The speech degradation may be attributed to the oversmoothing effect. Because of the oversmoothing effect the formants of the vowels are observed to have larger bandwidth, smaller peak-to-valley ratio, and the fricative spectrum are observed to have deviant acoustic characteristics and spectral tilt. Several techniques are proposed in the literature to overcome the smoothening affect, where one of the approach corresponds to the parametric voice conversion (VC) method which is reported to alleviate the oversmoothing effect. Therefore, nonnegative matrix factorization (NMF) based speech enhancement is used to modify the /FVFV/ word and shown in Fig. 1 (g)-(h) . The modified /FVFV/ word shows some improvement compared to original /FVFV/ word but its acoustic characteristics are still far from that of the non-CLP /FVFV/ word shown in Fig. 1 (a)-(b). Although some improvements are observed as reduction in nasalization and spectral prominence in the high-frequency region for fricatives. However, further observation showed that low frequency energy in the fricatives persists and the formants of the vowels are not distinct. Thus, it projects the importance of processing different class of sound units separately.
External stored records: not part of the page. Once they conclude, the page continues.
-- ==== Sys2Proof/Tests/Slice0.lean ====
section
/-! SUPPORT. Our own tests. Expected values are those of spec/95_test_vectors.md (the vector is named at
each test) or of the rule named; then, for every statement with hypotheses, a state and operands that
meet them, at the boundary values of each clause. -/

namespace Sys2Proof.Tests

open Sys2Proof Sys2Proof.Machine Host

/-- The reset state with the word `w` at address `a` and the counter there. -/
def boot (a : Word) (w : Word) : State := (State.reset.placeWord a.toNat w).writeReg .pc a

/-- What an observation gives on the state one instruction later. -/
def after {α : Type} (s : State) (f : State → α) : Option α :=
  match step s with
  | .next t => some (f t)
  | .fault _ => none
  | .refused _ => none

/-- The state an outcome holds. -/
def nextOf : Outcome State Fault Refusal → Option State
  | .next t => some t
  | .fault _ => none
  | .refused _ => none

/-! ### WellFormed: one ill-formed term for each check, and the widest well-formed ones -/

theorem test_wellFormed_refuses_reserved : (Instr.reserved2 0 0).wellFormed = false := by decide
theorem test_wellFormed_refuses_unnamed_first : (Instr.mov .x4 .r0).wellFormed = false := by decide
theorem test_wellFormed_refuses_unnamed_second : (Instr.cmp .r0 .pc).wellFormed = false := by decide
theorem test_wellFormed_refuses_flags_and_sp :
    (Instr.ldl .flags 0).wellFormed = false ∧ (Instr.st .sp 0).wellFormed = false := by decide
theorem test_wellFormed_accepts :
    (Instr.add .r3 .r0).wellFormed = true ∧ (Instr.ld .r3 0xFF).wellFormed = true ∧
      (Instr.je 0xFF).wellFormed = true ∧ Instr.hlt.wellFormed = true := by decide

/-! ### Decode: every constructor, words of E1 and D-1 to D-22 written out -/

theorem test_decode_mov : decode 0b0_0000_011_011_00000 = .mov .r3 .r3 ∧
    decode 0b0_0000_010_000_11111 = .mov .r2 .r0 ∧ decode 0x8000 = .mov .r0 .r0 := by decide
theorem test_decode_add : decode 0b0_0001_011_001_00000 = .add .r3 .r1 ∧
    decode 0b0_0001_111_111_11111 = .add .pc .pc := by decide
theorem test_decode_reserved_2_3_4 : decode 0b0_0010_11111111111 = .reserved2 0 0x7FF ∧
    decode 0x9000 = .reserved2 1 0 ∧ decode 0x1800 = .reserved3 0 0 ∧
    decode 0x2000 = .reserved4 0 0 := by decide
theorem test_decode_reserved_5_6_7 : decode 0x2800 = .reserved5 0 0 ∧ decode 0x3000 = .reserved6 0 0 ∧
    decode 0x3800 = .reserved7 0 0 ∧ decode 0x3FFF = .reserved7 0 0x7FF := by decide
theorem test_decode_ldl : decode 0b0_1000_011_11111111 = .ldl .r3 0xFF ∧ decode 0xC005 = .ldl .r0 5 := by
  decide
theorem test_decode_ldh : decode 0b0_1001_000_00010010 = .ldh .r0 0x12 := by decide
theorem test_decode_cmp : decode 0b0_1010_011_010_00000 = .cmp .r3 .r2 := by decide
theorem test_decode_je : decode 0b0_1011_000_11111111 = .je 0xFF ∧ decode 0x5F07 = .je 0x07 := by decide
theorem test_decode_jmp : decode 0b0_1100_000_00000010 = .jmp 0x02 := by decide
theorem test_decode_ld : decode 0b0_1101_011_11111111 = .ld .r3 0xFF ∧ decode 0x6820 = .ld .r0 0x20 := by
  decide
theorem test_decode_st : decode 0b0_1110_000_01100100 = .st .r0 0x64 := by decide
theorem test_decode_hlt : decode 0b0_1111_00000000000 = .hlt ∧ decode 0xF800 = .hlt ∧
    decode 0xFFFF = .hlt := by decide

/-- The words of E1. -/
theorem test_encode_E1 : encode (.mov .r2 .r0) = 0x0200 ∧ encode (.add .r3 .r3) = 0x0B60 ∧
    encode (.ldl .r3 0xFF) = 0x43FF ∧ encode (.ldh .r3 0xFF) = 0x4BFF ∧ encode (.cmp .r0 .r1) = 0x5020 ∧
    encode (.je 0xFF) = 0x58FF ∧ encode (.jmp 0x02) = 0x6002 ∧ encode (.ld .r0 0x10) = 0x6810 ∧
    encode (.st .r3 0xFF) = 0x73FF ∧ encode .hlt = 0x7800 := by decide

/-- Image bytes, low byte first (R56, E6), and a byte string too short. -/
theorem test_decode_bytes : decodeBytes [0x64, 0x70, 0x00] = .ok (.st .r0 0x64, [0x00]) ∧
    decodeBytes [0x64] = .error .truncated ∧ encodeBytes (.st .r0 0x64) = [0x64, 0x70] := by decide

theorem test_decodeTableWord : decodeTableWord 16 0x7064 = some (.st .r0 0x64) ∧
    decodeTableWord 16 0x1000 = some (.reserved2 0 0) := by decide

theorem test_withFetchWord_runs : after (State.reset.withFetchWord 16 0x4005) (fun t => (t.readReg .r0, t.pc)) =
    some (5, 1) := by decide

/-! ### Instructions: one step each -/

/-- V1, and V6: the counter as an operand is already incremented. -/
theorem test_mov : after ((boot 0 0x0200).writeReg .r0 0x1234) (fun t => (t.readReg .r2, t.pc)) =
      some (0x1234, 1) ∧
    after (boot 9 0x00E0) (fun t => (t.readReg .r0, t.pc)) = some (0xA, 0xA) := by decide

/-- V7, V8: register 7 and register 4 as destinations. -/
theorem test_mov_special : after ((boot 3 0x0700).writeReg .r0 0x20) (fun t => t.pc) = some 0x20 ∧
    after ((boot 0 0x0400).writeReg .r0 0xABCD) (fun t => t.readReg .x4) = some 0xABCD := by decide

/-- V11: wrap-around, no flag. -/
theorem test_add : after (((boot 0 0x0820).writeReg .r0 0xFFFF).writeReg .r1 1)
      (fun t => (t.readReg .r0, t.readReg .flags)) = some (0, 0) := by decide

/-- V16: register 7 as destination and source. -/
theorem test_add_pc : after ((boot 4 0x0F20).writeReg .r1 3) (fun t => t.pc) = some 8 := by decide

/-- V20, V29: OR, not a move; into register 7. -/
theorem test_ldl : after ((boot 0 0x400F).writeReg .r0 0xF0) (fun t => (t.readReg .r0, t.pc)) =
      some (0xFF, 1) ∧ after (boot 4 0x4710) (fun t => t.pc) = some 0x15 := by decide

/-- V22, V28: the high byte; into the flags. -/
theorem test_ldh : after ((boot 0 0x4812).writeReg .r0 0x34) (fun t => t.readReg .r0) = some 0x1234 ∧
    after (boot 0 0x4D40) (fun t => (t.readReg .flags, t.z)) = some (0x4000, true) := by decide

/-- V37: the negative flag set, the zero flag cleared, bits 13:0 kept. -/
theorem test_cmp_flags : after (((boot 0 0x5020).writeReg .r1 1).writeReg .flags 0x7FFF)
      (fun t => (t.readReg .flags, t.t, t.readReg .r0)) = some (0xBFFF, 0xFFFF, 0) := by decide

/-- V35: equal operands clear a negative flag. -/
theorem test_cmp_equal : after ((((boot 0 0x5020).writeReg .r0 5).writeReg .r1 5).writeReg .flags 0x8000)
      (fun t => (t.readReg .flags, t.pc)) = some (0x4000, 1) := by decide

/-- V40, V42: taken on the zero flag, not on the negative flag. -/
theorem test_je : after ((boot 3 0x5807).writeReg .flags 0x4000) (fun t => t.pc) = some 7 ∧
    after ((boot 3 0x5807).writeReg .flags 0x8000) (fun t => t.pc) = some 4 := by decide

/-- V50, V53. -/
theorem test_jmp : after (boot 6 0x6002) (fun t => t.pc) = some 2 ∧
    after (boot 0x20 0x6700) (fun t => t.pc) = some 0 := by decide

/-- V60: overwritten, not ORed, and the latches it leaves. -/
theorem test_ld : after (((boot 0 0x6810).placeWord 0x10 0x1234).writeReg .r0 0xFFFF)
      (fun t => (t.readReg .r0, t.mar, t.mdr, t.t, t.ir)) =
    some (0x1234, 0x10, 0x1234, 0x1234, 0x6810) := by decide

/-- V62: the last address. -/
theorem test_ld_last : after ((boot 0 0x6AFF).placeWord 0xFF 0xBEEF) (fun t => t.readReg .r2) =
    some 0xBEEF := by decide

/-- V70, with its latches. -/
theorem test_st : after ((boot 0 0x7064).writeReg .r0 5)
      (fun t => (t.mem.readWord 0x64, t.mar, t.mdr, t.t, t.pc)) = some (5, 0x64, 0x7064, 5, 1) := by decide

/-- V74, V72: register 7 as the source; an instruction that replaces its own word. -/
theorem test_st_special : after (boot 8 0x7764) (fun t => t.mem.readWord 0x64) = some 9 ∧
    after ((boot 0 0x7000).writeReg .r0 0xAAAA) (fun t => (t.mem.readWord 0, t.pc)) =
      some (0xAAAA, 1) := by decide

/-- V81: the highest address; the counter passes it and nothing is fetched. -/
theorem test_hlt : after ((boot 0xFF 0xFFFF).writeReg .flags 0xC000)
      (fun t => (t.status, t.pc, t.readReg .flags, t.phase)) =
    some (.halted, 0x100, 0xC000, .exe) := by decide

/-- V90, with its latches, and V92. -/
theorem test_reserved : after (boot 4 0x1000) (fun t => (t.status, t.pc, t.ir, t.mdr, t.mar, t.t)) =
      some (.faulted (.decodeFailure 0x1000), 4, 0x1000, 0x1000, 4, 5) ∧
    after (boot 0 0x9000) (fun t => t.status) = some (.faulted (.decodeFailure 0x9000)) := by decide

/-- D-8 to D-12, one word of every other reserved opcode. -/
theorem test_reserved_opcodes :
    after (boot 0 0x1800) (fun t => t.status) = some (.faulted (.decodeFailure 0x1800)) ∧
    after (boot 0 0x2000) (fun t => t.status) = some (.faulted (.decodeFailure 0x2000)) ∧
    after (boot 0 0x2800) (fun t => t.status) = some (.faulted (.decodeFailure 0x2800)) ∧
    after (boot 0 0x3000) (fun t => t.status) = some (.faulted (.decodeFailure 0x3000)) ∧
    after (boot 0 0x3800) (fun t => t.status) = some (.faulted (.decodeFailure 0x3800)) := by decide

/-- V93, V95: fetch out of range. -/
theorem test_fetch_fault :
    after (State.reset.writeReg .pc 0x100) (fun t => (t.status, t.pc, t.mar, t.t)) =
      some (.faulted (.fetchOutOfRange 0x100), 0x100, 0x100, 0x100) ∧
    after (State.reset.writeReg .pc 0xFFFF) (fun t => t.status) =
      some (.faulted (.fetchOutOfRange 0xFFFF)) := by decide

/-- V93 under the other policy: the word at address 0 is fetched (R54). -/
theorem test_fetch_wraps :
    memRead .wrap (State.reset.placeWord 0 0x7800).mem 0x100 = some 0x7800 := by decide

/-- E5, row by row: the clock steps of a lone `hlt`. -/
theorem test_E5_ticks :
    (nextOf (ticksWith .fault 3 (boot 0 0x7800))).map (fun t => (t.phase, t.pc, t.t, t.ir, t.mar, t.mdr)) =
      some (.exe, 1, 1, 0x7800, 0, 0x7800) ∧
    nextOf (ticksWith .fault 6 (boot 0 0x7800)) = nextOf (ticksWith .fault 4 (boot 0 0x7800)) := by decide

/-- E6, steps 13 and 14 of `st r0, 0x64`: Decode puts the address in `T`, Fetch-Operand in `MAR`. -/
theorem test_st_ticks :
    (nextOf (ticksWith .fault 4 (boot 2 0x7064))).map (fun t => (t.phase, t.pc, t.t, t.mar, t.mdr)) =
      some (.exe, 3, 0x64, 0x64, 0x7064) := by decide

/-! ### Host and assembler -/

/-- V101 from the image file of E6; an odd byte (log 18). -/
theorem test_load :
    (match loadImageFile [0x05, 0x40, 0x00, 0x48, 0x64, 0x70, 0x00, 0x78] with
     | .ok s => some (s.mem, s.pc)
     | .error _ => none) = some ([(0, 0x4005), (1, 0x4800), (2, 0x7064), (3, 0x7800)], 0) ∧
    wordsOfBytes .little [0x05] = .error .oddLength := by decide

/-- The result cell is read after a halt only (R62, R123). -/
theorem test_hostResult : hostResult { State.reset.placeWord 0x64 5 with status := .halted } = some 5 ∧
    hostResult (State.reset.placeWord 0x64 5) = none := by decide

/-- E7 in small: `l: je d`, a blank line, `jmp l ; x`, `d: hlt`. Forward and backward labels. -/
theorem test_assemble_labels : Assembler.assembleTextWith ';'
      ['l', ':', ' ', 'j', 'e', ' ', 'd', '\n', '\n', 'j', 'm', 'p', '\t', 'l', ' ', ';', 'x', '\n',
       'd', ':', '\n', 'h', 'l', 't'] = .ok [0x5802, 0x6000, 0x7800] := by decide

/-- `add r3, r1` and `st r0, 0x64` (E1). -/
theorem test_assemble_operands : Assembler.assembleTextWith '#'
      ['a', 'd', 'd', ' ', 'r', '3', ',', ' ', 'r', '1', '\n',
       's', 't', ' ', 'r', '0', ',', '0', 'x', '6', '4'] = .ok [0x0B20, 0x7064] := by decide

/-- E8: an undefined label gives no image; so do a decimal number and a value too large (R88, R94). -/
theorem test_assemble_refuses :
    Assembler.assembleTextWith ';' ['j', 'm', 'p', ' ', 'n'] = .error .invalidOperand ∧
    Assembler.assembleTextWith ';' ['j', 'm', 'p', ' ', '5'] = .error .invalidOperand ∧
    Assembler.assembleTextWith ';' ['j', 'e', ' ', '0', 'x', '1', '0', '0'] = .error .outOfRange ∧
    Assembler.assembleTextWith ';' ['n', 'o', 'p'] = .error .invalidOpcode ∧
    Assembler.assembleTextWith ';' ['a', ':', '\n', 'a', ':'] = .error .duplicateLabel := by decide

/-! ### Witnesses: what meets the hypotheses of each statement -/

/-- Decode of the word `w` fetched from address 0. -/
def decoding (w : Word) : State := { boot 0 w with t := 1, mdr := w, phase := .dec }

/-- Fetch-Operand, Execute or Write-Back of the word `w` fetched from address 0. -/
def inside (ph : Phase) (w addr : Word) : State :=
  { (boot 0 w).writeReg .pc 1 with t := addr, ir := w, mdr := w, mar := addr, phase := ph }

/-- The state after the decode failure of the word `w` at address 0. -/
def failed (w : Word) : State :=
  { decoding w with ir := w, status := .faulted (.decodeFailure w) }

/-- The state after a fetch at address 256. -/
def fellOff : State :=
  { State.reset.writeReg .pc 0x100 with
    t := 0x100, mar := 0x100, phase := .fw, status := .faulted (.fetchOutOfRange 0x100) }

theorem witness_UnusedBitsDoNotChangeDecoding :
    ((0x0200 : Word) ^^^ 0x821F) &&& ~~~(decode 0x0200).opcode.unusedMask = 0 ∧
    ((0x5807 : Word) ^^^ 0xDF07) &&& ~~~(decode 0x5807).opcode.unusedMask = 0 ∧
    ((0x4005 : Word) ^^^ 0xC005) &&& ~~~(decode 0x4005).opcode.unusedMask = 0 ∧
    ((0x7800 : Word) ^^^ 0xFFFF) &&& ~~~(decode 0x7800).opcode.unusedMask = 0 := by decide

theorem witness_EncodeRecoversExactlyTheCanonicalWords :
    (0x0200 : Word) &&& (decode 0x0200).opcode.unusedMask = 0 ∧
    (0x021F : Word) &&& (decode 0x021F).opcode.unusedMask ≠ 0 := by decide

theorem witness_DecodeFollowsTheOpcodeMap :
    [0x07FF, 0x0800, 0x4000, 0x4800, 0x5000, 0x5800, 0x6000, 0x6800, 0x7000, 0x7800, 0x1000, 0x3FFF].map
      (fun w => (opcField w).toNat) = [0, 1, 8, 9, 10, 11, 12, 13, 14, 15, 2, 7] := by decide

theorem witness_EncodedFieldsStandWhereTheFormatsPutThem :
    (∃ i ra rb, i = Instr.mov ra rb ∨ i = .add ra rb ∨ i = .cmp ra rb) ∧
    (∃ i ra b, i = Instr.ldl ra b ∨ i = .ldh ra b ∨ i = .ld ra b ∨ i = .st ra b) ∧
    ∃ i b, i = Instr.je b ∨ i = .jmp b :=
  ⟨⟨_, .pc, .r0, .inr (.inr rfl)⟩, ⟨_, .r3, 0xFF, .inr (.inr (.inr rfl))⟩, ⟨_, 0xFF, .inl rfl⟩⟩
2.3 Modification of consonant-vowel-consonant-vowel words
The consonant-vowel-consonant-vowel (CVCV) words consisting of the stops /k/, /t/ and /T/ in vowel contexts /a/, /i/, and /u/ are analyzed similar to that of the /FVFV/ described in previous section. The possible combination of words are /kaka/, /kiki/, /kuku/, /tata/, /titi/, /tutu/, /TaTa/, /TiTi/, and /TuTu/. The spectral compression technique may not effectively transform the /CVCV/ word because the spectral prominence of consonants are not confined to a specific frequency band. For example, the velar stop /k/ is characterized by prominent spectral energy in the low-frequency region, whereas, the alveolar stop /t/ shows spectral prominence around mid-frequency region and retroflex /T/ shows spectral prominence above 2 kHz. Additionally, formants of the vowels are observed in the low-frequency region. Therefore, spectral energy compression in the low-frequency region will result in further deterioration of the /CVCV/ words. Further, temporal processing will result in vowel modification only and using insertion method artificially synthesized phoneme can be used for speech modification. However, insertion method does not preserve the individuality information. Hence, spectral compression, temporal processing and insertion method might not be effective in transforming the entire /CVCV/ word.
The consonants are very short duration phonemes with dynamic characteristics that represents different spectral and temporal importance [19, 5]. The spectral prominence for consonants ranges from low-frequency region to high-frequency region and in vowels the lower frequency region are mostly considered to carry important perceptual information . Hence, the modification technique designed for a specific category of phoneme may or may not be effective in transforming the disordered nature of other phoneme. As stated in the previous section, mapping the disordered speech spectra into that of the non-CLP speech spectra may improve the speech intelligibility and quality. Hence, the modification of /CVCV/ word is also attempted using GMM and NMF based spectral conversion respectively.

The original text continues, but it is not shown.